PROVIDED DATA:
* * * *

@[simp] theorem State.setAcc_x (s : State) (r : Acc) (w : Width) (v : Word) : (s.setAcc r w v).x = s.x := rfl
@[simp] theorem State.setAcc_y (s : State) (r : Acc) (w : Width) (v : Word) : (s.setAcc r w v).y = s.y := rfl
@[simp] theorem State.setAcc_sp (s : State) (r : Acc) (w : Width) (v : Word) : (s.setAcc r w v).sp = s.sp := rfl
@[simp] theorem State.setAcc_pc (s : State) (r : Acc) (w : Width) (v : Word) : (s.setAcc r w v).pc = s.pc := rfl
@[simp] theorem State.setAcc_pg (s : State) (r : Acc) (w : Width) (v : Word) : (s.setAcc r w v).pg = s.pg := rfl
@[simp] theorem State.setAcc_dt (s : State) (r : Acc) (w : Width) (v : Word) : (s.setAcc r w v).dt = s.dt := rfl
@[simp] theorem State.setAcc_dpr (s : State) (r : Acc) (w : Width) (v : Word) : (s.setAcc r w v).dpr = s.dpr := rfl
@[simp] theorem State.setAcc_ps (s : State) (r : Acc) (w : Width) (v : Word) : (s.setAcc r w v).ps = s.ps := rfl
@[simp] theorem State.setAcc_mem (s : State) (r : Acc) (w : Width) (v : Word) : (s.setAcc r w v).mem = s.mem := rfl
@[simp] theorem State.setAcc_run (s : State) (r : Acc) (w : Width) (v : Word) : (s.setAcc r w v).run = s.run := rfl
@[simp] theorem State.setAcc_inReset (s : State) (r : Acc) (w : Width) (v : Word) : (s.setAcc r w v).inReset = s.inReset := rfl
@[simp] theorem State.setAcc_inputs (s : State) (r : Acc) (w : Width) (v : Word) : (s.setAcc r w v).inputs = s.inputs := rfl
@[simp] theorem State.setAcc_plat (s : State) (r : Acc) (w : Width) (v : Word) : (s.setAcc r w v).plat = s.plat := rfl
@[simp] theorem State.setAcc_bus (s : State) (r : Acc) (w : Width) (v : Word) : (s.setAcc r w v).bus = s.bus := rfl
@[simp] theorem State.setAcc_jumped (s : State) (r : Acc) (w : Width) (v : Word) : (s.setAcc r w v).jumped = s.jumped := rfl
@[simp] theorem State.setAcc_stale (s : State) (r : Acc) (w : Width) (v : Word) : (s.setAcc r w v).stale = s.stale := rfl

@[simp] theorem State.setX_a (s : State) (v : Word) : (s.setX v).a = s.a := rfl
@[simp] theorem State.setX_b (s : State) (v : Word) : (s.setX v).b = s.b := rfl
@[simp] theorem State.setX_x (s : State) (v : Word) : (s.setX v).x = merge s.wx s.x v := rfl
@[simp] theorem State.setX_y (s : State) (v : Word) : (s.setX v).y = s.y := rfl
@[simp] theorem State.setX_sp (s : State) (v : Word) : (s.setX v).sp = s.sp := rfl
@[simp] theorem State.setX_pc (s : State) (v : Word) : (s.setX v).pc = s.pc := rfl
@[simp] theorem State.setX_pg (s : State) (v : Word) : (s.setX v).pg = s.pg := rfl
@[simp] theorem State.setX_dt (s : State) (v : Word) : (s.setX v).dt = s.dt := rfl
@[simp] theorem State.setX_dpr (s : State) (v : Word) : (s.setX v).dpr = s.dpr := rfl
@[simp] theorem State.setX_ps (s : State) (v : Word) : (s.setX v).ps = s.ps := rfl
@[simp] theorem State.setX_mem (s : State) (v : Word) : (s.setX v).mem = s.mem := rfl
@[simp] theorem State.setX_run (s : State) (v : Word) : (s.setX v).run = s.run := rfl
@[simp] theorem State.setX_inReset (s : State) (v : Word) : (s.setX v).inReset = s.inReset := rfl
@[simp] theorem State.setX_inputs (s : State) (v : Word) : (s.setX v).inputs = s.inputs := rfl
@[simp] theorem State.setX_plat (s : State) (v : Word) : (s.setX v).plat = s.plat := rfl
@[simp] theorem State.setX_bus (s : State) (v : Word) : (s.setX v).bus = s.bus := rfl
@[simp] theorem State.setX_jumped (s : State) (v : Word) : (s.setX v).jumped = s.jumped := rfl
@[simp] theorem State.setX_stale (s : State) (v : Word) : (s.setX v).stale = s.stale := rfl

@[simp] theorem State.setY_a (s : State) (v : Word) : (s.setY v).a = s.a := rfl
@[simp] theorem State.setY_b (s : State) (v : Word) : (s.setY v).b = s.b := rfl
@[simp] theorem State.setY_x (s : State) (v : Word) : (s.setY v).x = s.x := rfl
@[simp] theorem State.setY_y (s : State) (v : Word) : (s.setY v).y = merge s.wx s.y v := rfl
@[simp] theorem State.setY_sp (s : State) (v : Word) : (s.setY v).sp = s.sp := rfl
@[simp] theorem State.setY_pc (s : State) (v : Word) : (s.setY v).pc = s.pc := rfl
@[simp] theorem State.setY_pg (s : State) (v : Word) : (s.setY v).pg = s.pg := rfl
@[simp] theorem State.setY_dt (s : State) (v : Word) : (s.setY v).dt = s.dt := rfl
@[simp] theorem State.setY_dpr (s : State) (v : Word) : (s.setY v).dpr = s.dpr := rfl
@[simp] theorem State.setY_ps (s : State) (v : Word) : (s.setY v).ps = s.ps := rfl
@[simp] theorem State.setY_mem (s : State) (v : Word) : (s.setY v).mem = s.mem := rfl
@[simp] theorem State.setY_run (s : State) (v : Word) : (s.setY v).run = s.run := rfl
@[simp] theorem State.setY_inReset (s : State) (v : Word) : (s.setY v).inReset = s.inReset := rfl
@[simp] theorem State.setY_inputs (s : State) (v : Word) : (s.setY v).inputs = s.inputs := rfl
@[simp] theorem State.setY_plat (s : State) (v : Word) : (s.setY v).plat = s.plat := rfl
@[simp] theorem State.setY_bus (s : State) (v : Word) : (s.setY v).bus = s.bus := rfl
@[simp] theorem State.setY_jumped (s : State) (v : Word) : (s.setY v).jumped = s.jumped := rfl
@[simp] theorem State.setY_stale (s : State) (v : Word) : (s.setY v).stale = s.stale := rfl

@[simp] theorem State.setNZ_a (s : State) (w : Width) (v : Word) : (s.setNZ w v).a = s.a := rfl
@[simp] theorem State.setNZ_b (s : State) (w : Width) (v : Word) : (s.setNZ w v).b = s.b := rfl
@[simp] theorem State.setNZ_x (s : State) (w : Width) (v : Word) : (s.setNZ w v).x = s.x := rfl
@[simp] theorem State.setNZ_y (s : State) (w : Width) (v : Word) : (s.setNZ w v).y = s.y := rfl
@[simp] theorem State.setNZ_sp (s : State) (w : Width) (v : Word) : (s.setNZ w v).sp = s.sp := rfl
@[simp] theorem State.setNZ_pc (s : State) (w : Width) (v : Word) : (s.setNZ w v).pc = s.pc := rfl
@[simp] theorem State.setNZ_pg (s : State) (w : Width) (v : Word) : (s.setNZ w v).pg = s.pg := rfl
@[simp] theorem State.setNZ_dt (s : State) (w : Width) (v : Word) : (s.setNZ w v).dt = s.dt := rfl
@[simp] theorem State.setNZ_dpr (s : State) (w : Width) (v : Word) : (s.setNZ w v).dpr = s.dpr := rfl
@[simp] theorem State.setNZ_ps (s : State) (w : Width) (v : Word) : (s.setNZ w v).ps = s.ps.setNZ w v := rfl
@[simp] theorem State.setNZ_mem (s : State) (w : Width) (v : Word) : (s.setNZ w v).mem = s.mem := rfl
@[simp] theorem State.setNZ_run (s : State) (w : Width) (v : Word) : (s.setNZ w v).run = s.run := rfl
@[simp] theorem State.setNZ_inReset (s : State) (w : Width) (v : Word) : (s.setNZ w v).inReset = s.inReset := rfl
@[simp] theorem State.setNZ_inputs (s : State) (w : Width) (v : Word) : (s.setNZ w v).inputs = s.inputs := rfl
@[simp] theorem State.setNZ_plat (s : State) (w : Width) (v : Word) : (s.setNZ w v).plat = s.plat := rfl
@[simp] theorem State.setNZ_bus (s : State) (w : Width) (v : Word) : (s.setNZ w v).bus = s.bus := rfl
@[simp] theorem State.setNZ_jumped (s : State) (w : Width) (v : Word) : (s.setNZ w v).jumped = s.jumped := rfl
@[simp] theorem State.setNZ_stale (s : State) (w : Width) (v : Word) : (s.setNZ w v).stale = s.stale := rfl
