/-! ## Ill-formed terms, one for each check (R98, R154, R3) -/

theorem test_illFormed_immediate_longer_than_m : 
    Instr.wellFormed ⟨true, true, false⟩ (.lda .a (.imm (.word 0x0012#16))) = false := by decide
theorem test_illFormed_immediate_shorter_than_m : 
    Instr.wellFormed ⟨true, false, true⟩ (.ldm (.dir 0x10#8) (.byte 0x12#8)) = false := by decide
theorem test_illFormed_immediate_longer_than_x : 
    Instr.wellFormed ⟨true, false, true⟩ (.ldx (.imm (.word 0x0012#16))) = false := by decide
theorem test_illFormed_immediate_shorter_than_x : 
    Instr.wellFormed ⟨true, true, false⟩ (.cpy (.imm (.byte 0x12#8))) = false := by decide
theorem test_illFormed_rla_immediate : 
    Instr.wellFormed ⟨true, true, true⟩ (.rla (.word 0x0001#16)) = false := by decide
theorem test_illFormed_mask_length : 
    Instr.wellFormed ⟨true, false, false⟩ (.bbs (.dir 0x10#8) (.byte 0x01#8) 0x00#8) = false := by decide
theorem test_illFormed_accumulator_dirY : 
    Instr.wellFormed ⟨true, false, false⟩ (.adc .a (.mem (.dirY 0x10#8))) = false := by decide
theorem test_illFormed_sta_dirY : 
    Instr.wellFormed ⟨true, false, false⟩ (.sta .b (.dirY 0x10#8)) = false := by decide
theorem test_illFormed_mpy_dirY : 
    Instr.wellFormed ⟨true, false, false⟩ (.mpy (.mem (.dirY 0x10#8))) = false := by decide
theorem test_illFormed_ldm_sr : 
    Instr.wellFormed ⟨true, true, false⟩ (.ldm (.sr 0x10#8) (.byte 0x12#8)) = false := by decide
theorem test_illFormed_ldx_dirX : 
    Instr.wellFormed ⟨true, false, false⟩ (.ldx (.mem (.dirX 0x10#8))) = false := by decide
theorem test_illFormed_ldy_dirY : 
    Instr.wellFormed ⟨true, false, false⟩ (.ldy (.mem (.dirY 0x10#8))) = false := by decide
theorem test_illFormed_stx_dirX : 
    Instr.wellFormed ⟨true, false, false⟩ (.stx (.dirX 0x10#8)) = false := by decide
theorem test_illFormed_sty_dirY : 
    Instr.wellFormed ⟨true, false, false⟩ (.sty (.dirY 0x10#8)) = false := by decide
theorem test_illFormed_cpx_absX : 
    Instr.wellFormed ⟨true, false, false⟩ (.cpx (.mem (.absX 0x1000#16))) = false := by decide
theorem test_illFormed_inc_absL : 
    Instr.wellFormed ⟨true, false, false⟩ (.inc (.mem (.absL 0x123456#24))) = false := by decide
theorem test_illFormed_clb_dirX : 
    Instr.wellFormed ⟨true, true, false⟩ (.clb (.dirX 0x10#8) (.byte 0x01#8)) = false := by decide
theorem test_illFormed_jsr_ind : 
    Instr.wellFormed ⟨true, false, false⟩ (.jsr (.ind 0x1000#16)) = false := by decide
theorem test_illFormed_mpys_series : 
    Instr.wellFormed ⟨false, true, false⟩ (.mpys (.imm (.byte 0x02#8))) = false := by decide
theorem test_illFormed_divs_series : 
    Instr.wellFormed ⟨false, true, false⟩ (.divs (.imm (.byte 0x02#8))) = false := by decide
theorem test_illFormed_asr_series : 
    Instr.wellFormed ⟨false, true, false⟩ (.asr (.acc .a)) = false := by decide
theorem test_illFormed_exts_series : 
    Instr.wellFormed ⟨false, true, false⟩ (.exts .b) = false := by decide
theorem test_illFormed_extz_series : 
    Instr.wellFormed ⟨false, true, false⟩ (.extz .a) = false := by decide

/-! ## Decoding, one word for each instruction, the bytes as the code tables print them (R104 to R106) -/

theorem test_decode_load : ([
  reads false false [0xA5#8, 0x20#8] (.lda .a (.mem (.dir 0x20#8))),
  reads false false [0x9E#8, 0x00#8, 0x20#8, 0x34#8, 0x12#8] (.ldm (.absX 0x2000#16) (.word 0x1234#16)),
  reads false false [0x89#8, 0xC2#8, 0x7E#8] (.ldt 0x7E#8),
  reads false true [0xA2#8, 0x00#8] (.ldx (.imm (.byte 0x00#8))),
  reads false true [0xBC#8, 0x00#8, 0x20#8] (.ldy (.mem (.absX 0x2000#16))),
  reads false false [0x8D#8, 0x00#8, 0x20#8] (.sta .a (.abs 0x2000#16)),
  reads false false [0x96#8, 0x02#8] (.stx (.dirY 0x02#8)),
  reads false true [0x94#8, 0x10#8] (.sty (.dirX 0x10#8))].all id) = true := by decide

theorem test_decode_transfer : ([
  reads true false [0x5B#8] .tad,
  reads true false [0x1B#8] .tas,
  reads false true [0xAA#8] .tax,
  reads false true [0xA8#8] .tay,
  reads false false [0x42#8, 0x5B#8] .tbd,
  reads false false [0x42#8, 0x1B#8] .tbs,
  reads false false [0x42#8, 0xAA#8] .tbx,
  reads false true [0x42#8, 0xA8#8] .tby,
  reads true false [0x7B#8] .tda,
  reads false false [0x42#8, 0x7B#8] .tdb,
  reads false false [0x3B#8] .tsa,
  reads true false [0x42#8, 0x3B#8] .tsb,
  reads false true [0xBA#8] .tsx,
  reads false true [0x9A#8] .txs,
  reads false true [0x9B#8] .txy,
  reads false true [0x8A#8] .txa,
  reads false true [0x42#8, 0x8A#8] .txb,
  reads true true [0x98#8] .tya,
  reads false false [0x42#8, 0x98#8] .tyb,
  reads false false [0xBB#8] .tyx,
  reads true false [0x89#8, 0x28#8] .xab].all id) = true := by decide

theorem test_decode_stack : ([
  reads false false [0xEB#8, 0xFF#8] (.psh 0xFF#8),
  reads false false [0xFB#8, 0x81#8] (.pul 0x81#8),
  reads false false [0xF4#8, 0x34#8, 0x12#8] (.pea 0x1234#16),
  reads true false [0xD4#8, 0x10#8] (.pei 0x10#8),
  reads false false [0x62#8, 0x10#8, 0x00#8] (.per 0x0010#16),
  reads false false [0x48#8] .pha,
  reads false false [0x42#8, 0x48#8] .phb,
  reads true false [0x0B#8] .phd,
  reads false false [0x4B#8] .phg,
  reads true false [0x08#8] .php,
  reads false false [0x8B#8] .pht,
  reads false true [0xDA#8] .phx,
  reads false false [0x5A#8] .phy,
  reads true false [0x68#8] .pla,
  reads false false [0x42#8, 0x68#8] .plb,
  reads false false [0x2B#8] .pld,
  reads false false [0x28#8] .plp,
  reads false false [0xAB#8] .plt,
  reads false true [0xFA#8] .plx,
  reads false false [0x7A#8] .ply].all id) = true := by decide

theorem test_decode_block : ([
  reads false false [0x54#8, 0x02#8, 0x01#8] (.mvn 0x02#8 0x01#8),
  reads false false [0x44#8, 0x02#8, 0x01#8] (.mvp 0x02#8 0x01#8)].all id) = true := by decide

theorem test_decode_arithmetic : ([
  reads false false [0x69#8, 0x00#8, 0x00#8] (.adc .a (.imm (.word 0x0000#16))),
  reads true false [0xE9#8, 0x01#8] (.sbc .a (.imm (.byte 0x01#8))),
  reads false false [0x42#8, 0x3A#8] (.inc (.acc .b)),
  reads true false [0xD6#8, 0x10#8] (.dec (.mem (.dirX 0x10#8))),
  reads false true [0xE8#8] .inx,
  reads false false [0xC8#8] .iny,
  reads false false [0xCA#8] .dex,
  reads false false [0x88#8] .dey,
  reads true false [0x89#8, 0x09#8, 0xFF#8] (.mpy (.imm (.byte 0xFF#8))),
  reads true false [0x89#8, 0x89#8, 0x02#8] (.mpys (.imm (.byte 0x02#8))),
  reads true false [0x89#8, 0x29#8, 0x07#8] (.div (.imm (.byte 0x07#8))),
  reads true false [0x89#8, 0xA9#8, 0x02#8] (.divs (.imm (.byte 0x02#8)))].all id) = true := by decide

* * * *

ACTION ITEM: The lines you need are those containing "jumped"; find them in the records and copy them.

OUTPUT:
@[simp] theorem State.setAcc_jumped (s : State) (r : Acc) (w : Width) (v : Word) : (s.setAcc r w v).jumped = s.jumped := rfl
@[simp] theorem State.setX_jumped (s : State) (v : Word) : (s.setX v).jumped = s.jumped := rfl
@[simp] theorem State.setY_jumped (s : State) (v : Word) : (s.setY v).jumped = s.jumped := rfl
@[simp] theorem State.setNZ_jumped (s : State) (w : Width) (v : Word) : (s.setNZ w v).jumped = s.jumped := rfl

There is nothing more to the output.